O binómio jogos/tecnologia é também muito poderoso na luta contra a exclusão social, que se estima que afete mais de 120 milhões de pessoas na Europa. Em particular, é muito eficaz na formação das camadas mais pobres da população e das pessoas em processo de reinserção, sendo em alguns casos a única solução eficaz. Por isso, a gamificação e os jogos sérios estão a captar a atenção de muitos profissionais deste campo, para quem não se apresenta, como alguns poderiam pensar, como um substituto, mas sim como um apoio para que consigam obter melhores resultados com o seu trabalho.

Poverty is not a Game foi concebido para consciencializar os estudantes entre os 14 e os 16 anos para o impacto da pobreza e da exclusão. Kognito, por sua vez, é dirigido a professores universitários, tendo como objetivo ajudá-los a detetar a incidência de problemas mentais entre os seus alunos e a prevenir o suicídio, entre outras coisas. Na mesma linha, a fundação LearnPlay desenvolveu uma série de jogos que apoiam a inclusão na vida social de jovens entre os 18 e os 21 anos sem formação nem emprego. Ainda haverá alguém que duvide do que estes jogos podem fazer por nós?

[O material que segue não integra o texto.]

-- ==== Sys2Proof/Machine/Clock.lean ====
section
/-! DEFINITION. One event: a rising edge of `clk`, in which the register port and the sequencer both act on the state
from before the edge (41_transmitter.md R73, 60_exceptions.md R100), or a change of `rst` (70_reset_and_hazards.md
R108). -/

namespace Sys2Proof.Machine

/-- What the sequencer wrote in an edge, put beside what the access wrote in it: `a` after the access alone, `q` after
the sequencer alone, both from `s`. The sequencer writes only while PHASE was not IDLE (41_transmitter.md R73). -/
def mergeEdge (s q a : State) : State :=
  if s.busy then
    { a with phase := q.phase, pidx := q.pidx, ucnt := q.ucnt, presc := q.presc, line := q.line }
  else a

/-- A rising edge of `clk` with `rst` = 0 (41_transmitter.md R73). -/
def runningEdge (p : PortPins) (s : State) : Result :=
  match sequencerEdge s with
  | .next q => mapNext (mergeEdge s q) (portAccess p s)
  | .fault r => .fault r
  | .refused r => .refused r

/-- A rising edge of `clk`: while `rst` = 1 every element stays at its reset value, reads return 0, writes are ignored
and `reg_err` is 0 (70_reset_and_hazards.md R108). -/
def clockEdge (p : PortPins) (s : State) : Result :=
  if s.rst then .next (assertReset s) else runningEdge p s

/-- The pin `rst` takes a level: 1 resets at once, 0 lets the next edge be a normal one (70_reset_and_hazards.md
R108, R109). -/
def setResetPin (level : Bool) (s : State) : State :=
  if level then assertReset s else { s with rst := false }

/-- The effect of one event. -/
def handleEvent (e : Event) (s : State) : Result :=
  match e with
  | .rst level => .next (setResetPin level s)
  | .edge p => clockEdge p s

/-- The event of a step and the events left after it: the oldest one, or, with none left, an edge without an access
(log 2). -/
def nextEvent : List Event → Event × List Event
  | [] => (.edge idlePins, [])
  | e :: rest => (e, rest)

end Sys2Proof.Machine
end

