-- ==== Sys2Proof/Machine/Waveform.lean ====
section
/-! DEFINITION. The waveform of a transmission as the spec writes it, apart from the sequencer that produces it:
the segments, their levels and durations (41_transmitter.md R70), and where in them a tick lies (R76). -/

namespace Sys2Proof.Machine

/-- One waveform segment with the sequencer position it belongs to: its phase, its pulse index (0 in the prologue) and
its duration in ticks (41_transmitter.md R70, R76). -/
structure Segment where
  phase : Phase
  pulse : Nat
  ticks : Nat
deriving DecidableEq, Repr

/-- `Pulse(b)` as pulse `k`: a HIGH part and a LOW part (41_transmitter.md R68). -/
def pulseSegments (c : Config) (k : Nat) (b : Bool) : List Segment :=
  [⟨.bitH, k, (highTime c b).toNat⟩, ⟨.bitL, k, (lowTime c b).toNat⟩]

/-- Steps 1 and 2 of a transmission: reset (wake) and start (41_transmitter.md R70). -/
def prologueSegments (c : Config) : List Segment :=
  [⟨.resetH, 0, c.tResetH.toNat⟩, ⟨.resetL, 0, c.tResetL.toNat⟩,
   ⟨.startH, 0, c.tStartH.toNat⟩, ⟨.startL, 0, c.tStartL.toNat⟩]

/-- `Wave(FRAME, n, TRAIL)` with each segment's sequencer position (41_transmitter.md R70). Every pulse below NP has a
bit, so the default is never taken. -/
def waveSegments (c : Config) (f : Frame) (n : Nat) (trail : Bool) : List Segment :=
  prologueSegments c ++
    (List.range (pulseCount n trail)).flatMap fun k => pulseSegments c k ((txBit f n trail k).getD false)

/-- `Wave(FRAME, n, TRAIL)`: the line's levels and their durations (41_transmitter.md R70). -/
def wave (c : Config) (f : Frame) (n : Nat) (trail : Bool) : List (Bool × Nat) :=
  (waveSegments c f n trail).map fun g => (g.phase.level, g.ticks)

/-- The duration of a list of segments, in ticks. -/
def totalTicks (gs : List Segment) : Nat :=
  (gs.map (·.ticks)).sum

/-- The segment that tick `t` lies in, and the ticks left of it, counting tick `t` (41_transmitter.md R76). -/
def segmentAt : List Segment → Nat → Option (Segment × Nat)
  | [], _ => none
  | g :: gs, t => if t < g.ticks then some (g, g.ticks - t) else segmentAt gs (t - g.ticks)

end Sys2Proof.Machine
end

É óbvio que, para quem precisa de captar a atenção dos jovens e/ou crianças, o recurso a estas técnicas é uma coisa natural. No entanto, não nos iludamos, porque um jogo bem concebido pode também tornar-se uma poderosa ferramenta de marketing, vendas e motivação no mundo dos adultos.

Em 2011, a companhia alemã Volkswagen lançou na China o People’s Car Project, uma inteligente campanha gamificada pensada para atingir um duplo objetivo: fomentar a marca e as vendas. Na campanha, convidavam os cidadãos a desenhar o carro do futuro, claro está, num jogo. O resultado ultrapassou todas as expectativas, já que, num ano, receberam 33 milhões de visitas e nada mais, nada menos do que 119.000 ideias, cada uma dotada de informações preciosíssimas sobre os gostos e preferências deste cobiçado mercado. Quer saber o que aconteceu a todas essas ideias?

De facto, a Volkswagen não hesitou em experimentar algumas delas. Assim, um ano depois, anunciou a sua aposta em três conceitos inovadores inspirados pela sua campanha. Em primeiro lugar, o Hover Car, um excêntrico e futurista dois lugares com zero emissões que se desloca graças a um sistema eletromagnético integrado na estrada. Resumindo, um carro que paira no ar. Em segundo lugar, o Music Car, um veículo equipado com díodos orgânicos emissores de luz cuja cor da carroçaria vai mudando conforme as escolhas musicais do condutor. Para terminar, a Smart Key, uma chave inteligente com apenas nove milímetros de grossura que dispõe de um ecrã tátil de alta resolução que permite aceder a todo o tipo de informação relacionada com o veículo (nível de combustível, condições climatéricas, etc.). Com ela, pode-se controlar o automóvel, em tempo real e de uma perspetiva de altitude, através da transmissão via satélite.

O potencial desta tecnologia é tão grande que se espera que, em 2016, o volume de negócios gerado pela gamificação chegue aos 2.800 milhões de dólares, valor que em 2020 ultrapassará os 10.020 milhões.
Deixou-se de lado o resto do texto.